Work instruction. Look through the data below for the line with "theorem State.framingEntry_bytes_length (s" and the line with "their ranges. -/", then output those two and all lines in between, exactly as written.

Available data START

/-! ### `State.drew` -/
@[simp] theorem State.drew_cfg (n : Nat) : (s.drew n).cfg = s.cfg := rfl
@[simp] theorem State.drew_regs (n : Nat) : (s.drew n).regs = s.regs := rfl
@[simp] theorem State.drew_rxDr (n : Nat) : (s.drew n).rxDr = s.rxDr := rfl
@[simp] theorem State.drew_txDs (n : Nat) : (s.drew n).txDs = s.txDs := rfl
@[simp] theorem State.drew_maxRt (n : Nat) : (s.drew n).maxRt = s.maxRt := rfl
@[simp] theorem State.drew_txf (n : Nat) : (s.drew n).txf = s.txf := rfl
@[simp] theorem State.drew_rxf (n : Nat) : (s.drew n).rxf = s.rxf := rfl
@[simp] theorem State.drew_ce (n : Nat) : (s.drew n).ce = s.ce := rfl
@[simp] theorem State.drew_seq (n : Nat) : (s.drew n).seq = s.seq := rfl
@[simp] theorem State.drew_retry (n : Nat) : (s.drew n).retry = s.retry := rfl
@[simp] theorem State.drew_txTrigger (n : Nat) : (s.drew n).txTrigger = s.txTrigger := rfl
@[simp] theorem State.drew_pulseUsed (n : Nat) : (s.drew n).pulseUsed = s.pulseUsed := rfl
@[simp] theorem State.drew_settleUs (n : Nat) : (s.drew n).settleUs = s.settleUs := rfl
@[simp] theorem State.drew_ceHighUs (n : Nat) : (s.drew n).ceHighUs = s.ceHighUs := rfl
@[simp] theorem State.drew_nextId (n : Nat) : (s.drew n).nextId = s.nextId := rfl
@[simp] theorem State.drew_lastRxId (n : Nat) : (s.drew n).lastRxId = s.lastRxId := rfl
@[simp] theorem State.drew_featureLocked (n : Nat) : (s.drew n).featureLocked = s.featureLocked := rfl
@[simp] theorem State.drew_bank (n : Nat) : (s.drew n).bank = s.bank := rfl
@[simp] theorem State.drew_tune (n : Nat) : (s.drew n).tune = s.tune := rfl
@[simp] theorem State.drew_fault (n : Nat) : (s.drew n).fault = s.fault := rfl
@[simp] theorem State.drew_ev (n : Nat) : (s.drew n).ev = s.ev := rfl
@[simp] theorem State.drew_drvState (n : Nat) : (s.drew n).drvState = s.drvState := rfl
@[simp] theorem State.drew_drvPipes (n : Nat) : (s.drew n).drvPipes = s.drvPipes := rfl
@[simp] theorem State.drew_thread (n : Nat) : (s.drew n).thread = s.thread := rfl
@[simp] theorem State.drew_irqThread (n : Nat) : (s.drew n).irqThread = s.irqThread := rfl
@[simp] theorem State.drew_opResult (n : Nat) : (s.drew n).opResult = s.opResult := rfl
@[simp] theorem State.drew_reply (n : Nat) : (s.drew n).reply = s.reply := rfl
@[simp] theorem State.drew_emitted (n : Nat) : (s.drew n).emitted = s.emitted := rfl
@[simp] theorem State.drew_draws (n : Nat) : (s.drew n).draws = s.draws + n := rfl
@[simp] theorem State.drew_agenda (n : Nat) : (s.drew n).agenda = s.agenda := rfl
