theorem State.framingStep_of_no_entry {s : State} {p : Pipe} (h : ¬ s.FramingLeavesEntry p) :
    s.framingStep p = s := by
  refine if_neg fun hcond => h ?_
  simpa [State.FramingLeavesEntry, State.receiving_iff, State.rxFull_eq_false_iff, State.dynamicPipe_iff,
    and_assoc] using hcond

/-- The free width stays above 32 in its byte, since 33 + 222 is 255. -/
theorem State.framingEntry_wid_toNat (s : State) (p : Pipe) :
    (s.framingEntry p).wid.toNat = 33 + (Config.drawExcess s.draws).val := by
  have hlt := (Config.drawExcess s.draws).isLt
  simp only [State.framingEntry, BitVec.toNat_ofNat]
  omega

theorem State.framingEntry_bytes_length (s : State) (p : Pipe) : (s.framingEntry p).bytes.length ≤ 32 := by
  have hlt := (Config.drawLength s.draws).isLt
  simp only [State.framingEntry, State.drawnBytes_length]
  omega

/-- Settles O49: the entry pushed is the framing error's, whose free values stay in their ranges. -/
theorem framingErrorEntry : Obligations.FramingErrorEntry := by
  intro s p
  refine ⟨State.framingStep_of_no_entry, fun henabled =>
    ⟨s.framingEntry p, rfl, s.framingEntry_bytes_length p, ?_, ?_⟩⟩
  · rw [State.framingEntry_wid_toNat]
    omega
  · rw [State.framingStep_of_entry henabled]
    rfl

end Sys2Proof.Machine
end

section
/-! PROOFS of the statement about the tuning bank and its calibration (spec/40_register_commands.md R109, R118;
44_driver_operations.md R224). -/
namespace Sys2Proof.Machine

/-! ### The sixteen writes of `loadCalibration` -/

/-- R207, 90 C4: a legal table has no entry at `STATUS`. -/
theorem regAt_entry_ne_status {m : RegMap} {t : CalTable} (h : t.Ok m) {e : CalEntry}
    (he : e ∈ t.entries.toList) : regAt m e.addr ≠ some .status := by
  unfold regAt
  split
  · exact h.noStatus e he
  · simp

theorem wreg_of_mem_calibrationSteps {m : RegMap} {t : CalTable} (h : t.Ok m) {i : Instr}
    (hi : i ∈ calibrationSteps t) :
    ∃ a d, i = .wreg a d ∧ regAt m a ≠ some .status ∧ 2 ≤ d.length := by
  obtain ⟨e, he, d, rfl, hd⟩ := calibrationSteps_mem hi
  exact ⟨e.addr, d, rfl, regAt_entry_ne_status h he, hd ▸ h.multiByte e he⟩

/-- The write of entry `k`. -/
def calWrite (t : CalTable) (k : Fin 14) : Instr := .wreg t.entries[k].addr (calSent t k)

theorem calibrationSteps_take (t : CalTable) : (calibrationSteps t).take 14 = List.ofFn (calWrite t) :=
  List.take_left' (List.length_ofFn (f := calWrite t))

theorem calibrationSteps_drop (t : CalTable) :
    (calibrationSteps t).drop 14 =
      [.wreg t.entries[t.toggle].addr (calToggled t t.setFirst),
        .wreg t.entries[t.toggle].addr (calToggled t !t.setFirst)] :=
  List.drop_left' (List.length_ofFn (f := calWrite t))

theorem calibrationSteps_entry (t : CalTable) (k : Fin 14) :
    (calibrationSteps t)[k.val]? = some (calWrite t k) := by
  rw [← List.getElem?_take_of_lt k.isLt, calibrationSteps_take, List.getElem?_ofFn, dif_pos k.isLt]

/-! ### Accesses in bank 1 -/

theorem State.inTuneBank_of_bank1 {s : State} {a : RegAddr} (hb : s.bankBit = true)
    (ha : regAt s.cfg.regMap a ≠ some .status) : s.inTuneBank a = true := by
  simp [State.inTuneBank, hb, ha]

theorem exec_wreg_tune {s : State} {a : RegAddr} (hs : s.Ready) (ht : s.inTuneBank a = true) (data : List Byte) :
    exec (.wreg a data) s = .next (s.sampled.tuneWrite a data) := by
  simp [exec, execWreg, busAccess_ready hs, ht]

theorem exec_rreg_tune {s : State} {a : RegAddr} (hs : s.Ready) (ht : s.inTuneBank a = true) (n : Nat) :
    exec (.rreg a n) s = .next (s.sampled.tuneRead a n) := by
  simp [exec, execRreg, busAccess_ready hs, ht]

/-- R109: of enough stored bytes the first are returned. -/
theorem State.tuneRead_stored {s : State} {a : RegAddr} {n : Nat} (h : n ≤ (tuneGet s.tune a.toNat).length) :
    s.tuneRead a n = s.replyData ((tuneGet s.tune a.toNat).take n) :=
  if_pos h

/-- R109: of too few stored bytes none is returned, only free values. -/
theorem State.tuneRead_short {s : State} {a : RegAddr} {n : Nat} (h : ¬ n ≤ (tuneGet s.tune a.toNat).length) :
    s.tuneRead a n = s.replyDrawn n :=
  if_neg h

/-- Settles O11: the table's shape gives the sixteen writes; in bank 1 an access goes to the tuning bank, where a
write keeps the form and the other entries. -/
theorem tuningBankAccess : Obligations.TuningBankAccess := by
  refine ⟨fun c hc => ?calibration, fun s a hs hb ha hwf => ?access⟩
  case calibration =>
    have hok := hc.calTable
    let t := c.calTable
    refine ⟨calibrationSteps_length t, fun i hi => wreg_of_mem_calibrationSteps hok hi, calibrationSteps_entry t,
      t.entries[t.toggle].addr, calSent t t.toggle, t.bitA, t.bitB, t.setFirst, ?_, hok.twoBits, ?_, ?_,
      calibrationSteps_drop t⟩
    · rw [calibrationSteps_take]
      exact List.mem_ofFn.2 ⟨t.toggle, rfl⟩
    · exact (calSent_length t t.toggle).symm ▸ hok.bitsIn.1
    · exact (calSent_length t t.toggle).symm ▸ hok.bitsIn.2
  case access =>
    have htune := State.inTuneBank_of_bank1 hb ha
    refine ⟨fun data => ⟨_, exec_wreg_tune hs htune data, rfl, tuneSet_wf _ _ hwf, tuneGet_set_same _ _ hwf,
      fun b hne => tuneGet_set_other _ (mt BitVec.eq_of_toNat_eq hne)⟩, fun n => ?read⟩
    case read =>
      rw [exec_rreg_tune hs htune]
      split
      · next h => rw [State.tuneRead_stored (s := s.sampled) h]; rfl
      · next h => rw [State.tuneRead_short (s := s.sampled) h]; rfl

Available data END

Written solution.
theorem State.framingEntry_bytes_length (s : State) (p : Pipe) : (s.framingEntry p).bytes.length ≤ 32 := by
  have hlt := (Config.drawLength s.draws).isLt
  simp only [State.framingEntry, State.drawnBytes_length]
  omega

/-- Settles O49: the entry pushed is the framing error's, whose free values stay in their ranges. -/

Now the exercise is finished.